The bioinformatics community is trying to keep up with the growing data amounts, and new file formats is part of this evolution. The BAM format was a huge success due to its ability to compress aligned reads by ~50-80% of their original size, but even that is not sustainable in the long run.

CRAM is a new program that can compress SAM/BAM files even more, which makes it suitable for long-term storage. We think this format will become more common, and that it will be supported by most tools, like the BAM format is today.

There are a couple of options you can give to CRAM that will make it behave differently. Even more about the different options on the developers homepage.

Lossless compression: When converting BAM -> CRAM -> BAM, the final BAM file will look identical to the initial BAM file.

Lossy compression: You can specify how to deal with the quality scores in a multitude of different way.
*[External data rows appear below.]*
-- ==== Sys2Proof/Laws/PerInstr.lean ====
section
/-! SUPPORT. Statements made for every instruction as syntax, one lemma per constructor: an instruction's word fits in the 256 bits of the
longest instruction (R146, R147). -/

namespace Sys2Proof.Laws

theorem cond_code_lt (x : Cond) : x.code < 32 := by
  cases x <;> decide

theorem vCond_code_lt (x : VCond) : x.code < 32 := by
  cases x <;> decide

theorem pLogOp_code_lt (x : PLogOp) : x.code < 32 := by
  cases x <;> decide

theorem mLogOp_code_lt (x : MLogOp) : x.code < 32 := by
  cases x <;> decide

theorem sz_code_lt (x : Sz) : x.code < 32 := by
  cases x <;> decide

theorem szN_code_lt (x : SzN) : x.code < 32 := by
  cases x <;> decide

theorem eType_code_lt (x : EType) : x.code < 32 := by
  cases x <;> decide

theorem eType2_code_lt (x : EType2) : x.code < 32 := by
  cases x <;> decide

theorem rm_code_lt (x : Rm) : x.code < 32 := by
  cases x <;> decide

theorem scope_code_lt (x : Scope) : x.code < 32 := by
  cases x <;> decide

theorem esumT_code_lt (x : EsumT) : x.code < 32 := by
  cases x <;> decide

theorem szA_code_lt (x : SzA) : x.code < 32 := by
  cases x <;> decide

theorem szX_code_lt (x : SzX) : x.code < 32 := by
  rcases x with y | y <;> cases y <;> decide

theorem trigK_code_lt (x : TrigK) : x.code < 32 := by
  cases x <;> decide

theorem tileWord_lt (e c : Nat) (t : TWord) (he : e < 8) (hc : c < 64) : tileWord e c t < 2 ^ 256 := by
  unfold tileWord
  omega

end Sys2Proof.Laws

namespace Sys2Proof.Laws.WordFits

/-- An instruction's word, or T word, as one number is below 2^256. -/
def Statement (i : Instr) : Prop := encode i < 2 ^ 256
To cite the creators of CRAM:

"Bam2Cram allows to specify lossy model via a string which can be composed of one or more words separated by '-'.
Each word is read or base selector and quality score treatment, which can be binning (Illumina 8 bins) or full scale (40 values).
Here are some examples:
N40-D8 - preserve quality scores for non-matching bases with full precision, and bin quality scores for positions flanking deletions.
m5 - preserve quality scores for reads with mapping quality score lower than 5
R40X10-N40 - preserve non-matching quality scores and those matching with coverage lower than 10
*8 - bin all quality scores

Selectors:
R - bases matching the reference sequence N aligned bases mismatching the reference, this only applies to 'M', '=' (EQ) or 'X' BAM cigar elements.
U - unmapped read
Pn - pileup: capture all bases at a given position on the reference if there are at least n mismatches D read positions flanking a deletion
Mn - reads with mapping quality score higher than n
mn - reads with mapping quality score lower than n
I - insertions
* - all

By default no quality scores will be preserved.
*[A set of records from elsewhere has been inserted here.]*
include hop hmem hrank hpos hle in
theorem begun_one (hgot : b.gotReduce = 0) (hbuckets : s.buckets = []) (hearly : s.early = []) : begun s b = { s with buckets := [b] } := by
  have hfind : State.bucket? { s with buckets := [b] } b.ring b.bucket = some b :=
    List.find?_cons_of_pos (by rw [beq_self_eq_true, beq_self_eq_true]; rfl)
  have hopen : State.openBucket { s with buckets := [b] } b = { s with buckets := [b] } := by
    unfold State.openBucket
    rw [nb_one hpos hle, List.range_one, List.foldl_cons, List.foldl_nil, hfind]
    simp only [Option.isNone_some, Bool.false_eq_true, if_false, reduces_of hop, if_true]
    rw [if_neg (by omega), if_neg (starter_ne hmem hrank)]
  have hmeet : State.meetEarly { s with buckets := [b] } b = { s with buckets := [b] } := by
    unfold State.meetEarly
    simp only [hearly, List.filter_nil, List.foldl_nil]
  have hexpects : b.expects false 0 = true := by
    rw [Bucket.expects, nb_one hpos hle, reduces_of hop, if_neg Bool.false_ne_true, bne_iff_ne.2 (starter_ne hmem hrank), decide_eq_true (by omega : 1 < b.nmem)]
    rfl
  have hdone : State.bucketDone { s with buckets := [b] } b = false := by
    have hcount : b.countOf (b.expects false) = 1 := by
      rw [Bucket.countOf, nb_one hpos hle, List.range_one, List.filter_cons_of_pos hexpects]
      rfl
    rw [State.bucketDone, hcount, hgot]
    rfl
  have hretire : State.retireBuckets { s with buckets := [b] } b.ring 64 = { s with buckets := [b] } := by
    have hmin : argMin Bucket.bucket ([b].filter fun x => x.ring == b.ring) = some b := by
      rw [List.filter_cons_of_pos (by exact beq_self_eq_true b.ring)]
      rfl
    unfold State.retireBuckets
    simp only [hmin, hdone, Bool.false_eq_true, if_false]
  unfold begun
  rw [hbuckets, List.nil_append, hopen, hmeet, hretire]

end OneBlock

/-! ## A block as it arrives -/

/-- The state with an arriving block counted. -/
def met (s : State) (b : Bucket) (x : WireBlock) : State := (s.countRecv b.cmd.task.launch x.colour 1).meetPeer b.cmd.task.launch x.fromDev

theorem met_eq (s : State) (b : Bucket) (x : WireBlock) : ∃ ls, met s b x = { s with launches := ls } := by
  unfold met State.meetPeer
  split <;> exact ⟨_, rfl⟩

/-- R137's tests of an arriving block. -/
def faulty (b : Bucket) (x : WireBlock) : Bool :=
  x.fromDev != b.member.getD ((b.rank + b.nmem - 1) % max 1 b.nmem) 64 || x.scale != b.scale || x.seq != x.block % 256 || residue (x.elems.map BitVec.toNat) != x.res
def beyond (b : Bucket) (x : WireBlock) : Bool :=
  (if x.spread then b.gotSpread == b.countOf (b.expects true) else b.gotReduce == b.countOf (b.expects false)) || decide (b.nb ≤ x.block)
def unwanted (b : Bucket) (x : WireBlock) : Bool := !b.expects x.spread x.block || b.met.contains (x.block, x.spread)

theorem faulty_iff {b : Bucket} (x : WireBlock) (hmem : 0 < b.nmem) : faulty b x = false ↔ x.fromDev = b.member.getD ((b.rank + b.nmem - 1) % b.nmem) 64 ∧
    x.scale = b.scale ∧ x.seq = x.block % 256 ∧ x.res = residue (x.elems.map BitVec.toNat) := by
  rw [faulty, Nat.max_eq_right hmem]
  simp only [Bool.or_eq_false_iff, bne_eq_false_iff_eq, and_assoc]
  exact and_congr_right fun _ => and_congr_right fun _ => and_congr_right fun _ => eq_comm

theorem beyond_iff (b : Bucket) (x : WireBlock) : beyond b x = true ↔
    (if x.spread = true then b.gotSpread = b.countOf (b.expects true) else b.gotReduce = b.countOf (b.expects false)) ∨ b.nb ≤ x.block := by
  rw [beyond, Bool.or_eq_true, decide_eq_true_eq]
  split <;> rw [beq_iff_eq]

theorem unwanted_iff (b : Bucket) (x : WireBlock) : unwanted b x = false ↔ b.expects x.spread x.block = true ∧ b.met.contains (x.block, x.spread) = false := by
  rw [unwanted, Bool.or_eq_false_iff, Bool.not_eq_false']

/-- The bucket's records of a reduction met. -/
def reduced (x : WireBlock) (b : Bucket) : Bucket := { b with met := b.met ++ [(x.block, x.spread)], gotReduce := b.gotReduce + 1 }

/-- The result of a hop put to use at a rank that passes it on. -/
def hopped (s : State) (b : Bucket) (x : WireBlock) : State :=
  match hop x.grow (x.elems.map BitVec.toNat) (b.blocks.getD x.block (0, [])).1 ((b.blocks.getD x.block (0, [])).2.map BitVec.toNat) with
  | .error (.overflow k) => s.collFault b 0x06 x.seq k
  | .error .integrity => s.collFault b 0x07 x.seq 0
  | .ok (g, e) =>
    if b.chunk x.block = b.rank then s.finalBlock b x.block (g, e.map (BitVec.ofNat 8))
    else s.sendBlock b false x.block ((b.rank + b.nmem - b.starter x.block) % max 1 b.nmem + 1) (g, e.map (BitVec.ofNat 8))

/-- The records of a block met in the state. -/
def noted (s : State) (b : Bucket) (x : WireBlock) : State :=
  ((met s b x).updBucket b fun y => { y with met := y.met ++ [(x.block, x.spread)] }).updBucket b fun y => { y with gotReduce := y.gotReduce + 1 }

theorem meetBlock_eq (b : Bucket) {x : WireBlock} (hwhole : x.whole = true) :
    (faulty b x = true → s.meetBlock b x = (met s b x).collFault b 0x07 x.seq 0) ∧
    (faulty b x = false → beyond b x = true → s.meetBlock b x = (met s b x).collFault b 0x09 x.seq 0) ∧
    (faulty b x = false → beyond b x = false → unwanted b x = true → s.meetBlock b x = (met s b x).collFault b 0x07 x.seq 0) ∧
    (faulty b x = false → beyond b x = false → unwanted b x = false → x.spread = false → s.meetBlock b x = hopped (noted s b x) b x) := by
  have hmeet : ∃ r, s.meetBlock b x = if (!x.whole) = true then ((met s b x).dropBucket b).engineCheck b.core b.cmd 0x01 0
      else if faulty b x = true then (met s b x).collFault b 0x07 x.seq 0
      else if beyond b x = true then (met s b x).collFault b 0x09 x.seq 0
      else if unwanted b x = true then (met s b x).collFault b 0x07 x.seq 0
      else if x.spread = true then r else hopped (noted s b x) b x := ⟨_, rfl⟩
  obtain ⟨r, hr⟩ := hmeet
  rw [hwhole, Bool.not_true, if_neg Bool.false_ne_true] at hr
  rw [hr]
  clear hr
  refine ⟨fun hf => if_pos hf, fun hf hb => ?_, fun hf hb hu => ?_, fun hf hb hu hs => ?_⟩
  · rw [hf, hb]
    rfl
  · rw [hf, hb, hu]
    rfl
  · rw [hf, hb, hu, hs]
    rfl

/-! ## Faults, with one bucket in progress -/

theorem mine_one (b : Bucket) {y : Bucket} (hring : y.ring = b.ring) (hbucket : y.bucket = b.bucket) : (y.ring == b.ring && y.bucket == b.bucket) = true := by
  rw [hring, hbucket, beq_self_eq_true, beq_self_eq_true]
  rfl

theorem dropBucket_one {b y : Bucket} (hb : s.buckets = [y]) (hring : y.ring = b.ring) (hbucket : y.bucket = b.bucket) : s.dropBucket b = { s with buckets := [] } := by
  unfold State.dropBucket
  rw [hb, List.filter_cons_of_neg (by rw [mine_one b hring hbucket]; decide), List.filter_nil]

theorem retire_none (h : s.buckets = []) (ring n : Nat) : s.retireBuckets ring n = s := by
  cases n with
  | zero => rfl
  | succ n =>
    unfold State.retireBuckets
    rw [h]
    rfl

theorem collFault_eq (s : State) (b : Bucket) (reason seq : Nat) : s.collFault b reason seq 0 =
    (s.dropBucket b).post [engineStop b.core b.cmd reason 0 (BitVec.ofNat 64 (b.bucket % 2 ^ 32 + seq % 256 * 2 ^ 32))] := by
  unfold State.collFault
  rw [Nat.zero_mod, Nat.zero_mul, Nat.add_zero]
  rfl

theorem fault_one {b : Bucket} (hb : s.buckets = [b]) (x : WireBlock) (reason ring : Nat) :
    let s' := ((met s b x).collFault b reason x.seq 0).retireBuckets ring 64
    s'.buckets = [] ∧ s'.sentBlocks = s.sentBlocks ∧
      s'.agenda = s.agenda ++ [engineStop b.core b.cmd reason 0 (BitVec.ofNat 64 (b.bucket % 2 ^ 32 + x.seq % 256 * 2 ^ 32))] := by
  obtain ⟨ls, hmet⟩ := met_eq s b x
  have hdrop : (met s b x).dropBucket b = { s with launches := ls, buckets := [] } := by
    rw [hmet]
    exact dropBucket_one (s := { s with launches := ls }) hb rfl rfl
  rw [collFault_eq, hdrop, retire_none rfl]
  exact ⟨rfl, rfl, rfl⟩

/-! ## A hop's block sent on -/

theorem updBucket_one {b y : Bucket} {f : Bucket → Bucket} (hb : s.buckets = [y]) (hring : y.ring = b.ring) (hbucket : y.bucket = b.bucket) :
    s.updBucket b f = { s with buckets := [f y] } := by
  unfold State.updBucket
  rw [hb, updFirst, mine_one b hring hbucket, if_pos rfl]

theorem noted_eq {b : Bucket} (hb : s.buckets = [b]) (x : WireBlock) : ∃ ls, noted s b x = { s with launches := ls, buckets := [reduced x b] } := by
  obtain ⟨ls, hmet⟩ := met_eq s b x
  unfold noted
  rw [hmet, updBucket_one (s := { s with launches := ls }) hb rfl rfl]
  exact ⟨ls, updBucket_one (s := { s with launches := ls, buckets := [_] }) (y := { b with met := b.met ++ [(x.block, x.spread)] }) rfl rfl rfl⟩

/-- The block that a rank sends on. -/
def formedBlock (s : State) (b : Bucket) (i hops : Nat) (x : Nat × List Byte) : WireBlock :=
  let es : Vector Byte 32 := Vector.ofFn fun k => x.2.getD k.val 0
  { ring := b.ring, bucket := b.bucket, block := i, spread := false, hops := hops, hdr := wireHeader b.scale x.1 (residue (es.toList.map BitVec.toNat)) i, body := es,
    fromDev := s.regs.welsaid.toNat % 64, colour := s.colour, check := checkCode es.toList 0 }

theorem wireHeader_fields (scale grow res seq : Nat) : bits (wireHeader scale grow res seq).toNat 11 0 = scale % 2 ^ 12 ∧
    bits (wireHeader scale grow res seq).toNat 14 12 = grow % 8 ∧ bits (wireHeader scale grow res seq).toNat 23 16 = res % 256 ∧
    bits (wireHeader scale grow res seq).toNat 31 24 = seq % 256 := by
  unfold wireHeader bits
  rw [BitVec.toNat_ofNat]
  refine ⟨?_, ?_, ?_, ?_⟩ <;> omega

theorem residue_lt (es : List Nat) : residue es < 256 := by
  unfold residue mod255
  omega

theorem formedBlock_fields (s : State) (b : Bucket) (i hops : Nat) {g : Nat} (es : List Nat) (hg : g < 8) (hscale : b.scale < 2 ^ 12) :
    let y := formedBlock s b i hops (g, es.map (BitVec.ofNat 8))
    y.grow = g ∧ y.elems = (List.range 32).map (fun i => BitVec.ofNat 8 (es.getD i 0)) ∧ y.scale = b.scale ∧ y.block = i ∧ y.seq = i % 256 ∧ y.spread = false ∧
      y.res = residue (y.elems.map BitVec.toNat) := by
  intro y
  obtain ⟨hfscale, hfgrow, hfres, hfseq⟩ := wireHeader_fields b.scale g (residue (y.elems.map BitVec.toNat)) i
  refine ⟨hfgrow.trans (Nat.mod_eq_of_lt hg), ?_, hfscale.trans (Nat.mod_eq_of_lt hscale), rfl, hfseq, rfl, hfres.trans (Nat.mod_eq_of_lt (residue_lt _))⟩
  change (Vector.ofFn fun k : Fin 32 => (es.map (BitVec.ofNat 8)).getD k.val 0).toList = _
  refine List.ext_getElem (by simp) fun j hj _ => ?_
  simp [List.getD_eq_getElem?_getD, Option.getD_map]

theorem sendBlock_eq (b : Bucket) (i hops : Nat) (x : Nat × List Byte) (hmem : 0 < b.nmem) : let next := b.member.getD ((b.rank + 1) % b.nmem) 0
    (s.portTo next = none → s.sendBlock b false i hops x = (s.dropBucket b).cpStop b.cmd.task.launch) ∧
    (∀ p up, s.portTo next = some (p, up) → ∃ ls, s.sendBlock b false i hops x =
      if up then { s with launches := ls, sentBlocks := s.sentBlocks ++ [formedBlock s b i hops x] }
      else { s with launches := ls, portWait := s.portWait ++ [(p, b.cmd.task.launch, s.gtime, formedBlock s b i hops x)] }) := by
  intro next
  have hnext : b.member.getD ((b.rank + 1) % max 1 b.nmem) 0 = next := by rw [Nat.max_eq_right hmem]
  unfold State.sendBlock
  rw [hnext]
  refine ⟨fun h => ?_, fun p up h => ?_⟩
  · simp only [h]
  · obtain ⟨ls, hls⟩ : ∃ ls, (s.countSent b.cmd.task.launch s.colour 1).meetPeer b.cmd.task.launch next = { s with launches := ls } := by
      unfold State.meetPeer
      split <;> exact ⟨_, rfl⟩
    simp only [h, hls]
    exact ⟨ls, rfl⟩

/-- Retirement sends no block and keeps none back. -/
theorem retire_keeps (ring n : Nat) : (s.retireBuckets ring n).sentBlocks = s.sentBlocks ∧ (s.retireBuckets ring n).portWait = s.portWait := by
  induction n generalizing s with
  | zero => exact ⟨rfl, rfl⟩
  | succ n ih =>
    unfold State.retireBuckets
    split
    · exact ⟨rfl, rfl⟩
    · split
      · obtain ⟨hsent, hwait⟩ := ih (s := State.cmdNotice _ _ _ _)
        rw [hsent, hwait]
        unfold State.cmdNotice
        split <;> exact ⟨rfl, rfl⟩
      · exact ⟨rfl, rfl⟩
Illumina 8-binning scheme:
0, 1, 6, 6, 6, 6, 6, 6, 6, 6, 15, 15, 15, 15, 15, 15, 15, 15, 15,
15, 22, 22, 22, 22, 22, 27, 27, 27, 27, 27, 33, 33, 33, 33, 33, 37,
37, 37, 37, 37, 40, 40, 40, 40, 40, 40, 40, 40, 40, 40, 40, 40, 40,
40, 40, 40, 40, 40, 40, 40, 40, 40, 40, 40, 40, 40, 40, 40, 40, 40,
40, 40, 40, 40, 40, 40, 40, 40, 40, 40, 40, 40, 40, 40, 40, 40, 40,
40, 40, 40, 40, 40, 40, 40, 40, 40, 40, 40, 40, 40, 40, 40, 40, 40,
40, 40, 40, 40, 40, 40
"

Illuminas whitepaper on the matter

Compression rate

So, how much compression are we talking about here? Here are the results of a test with a 1.9 GB BAM file (7.4 GB SAM format).

CRAM compression rate
File format File size (GB)
SAM 7.4
BAM 1.9
CRAM lossless 1.4
CRAM 8 bins 0.8
CRAM no quality scores 0.26

Examples

Lossless compression of a BAM file

Lossless compression means that the BAM file will be identical before and after compression/decompression The downside of this is that the produced CRAM file will be larger since if has to save each and every quality score. To make a lossless compression, use the following command (can also be written as a single line by removing the backslashes):

$ module load bioinfo-tools cramtools
$ java -jar $CRAM_HOME/cram.jar cram \
-I file.bam \
-O file.cram \
-R ref.fa \
--capture-all-tags \
--lossless-quality-score

The important parts here are:

-I which means the input file (name of the BAM file to be compressed).
-O which means the output file (name of the new compressed CRAM file).
-R which means the reference file (the FASTA reference to be used. Must be the same when decompressing).
--capture-all-tags which means that all the tags in the BAM file will be saved.
--lossless-quality-score which means the quality scores will be preserved.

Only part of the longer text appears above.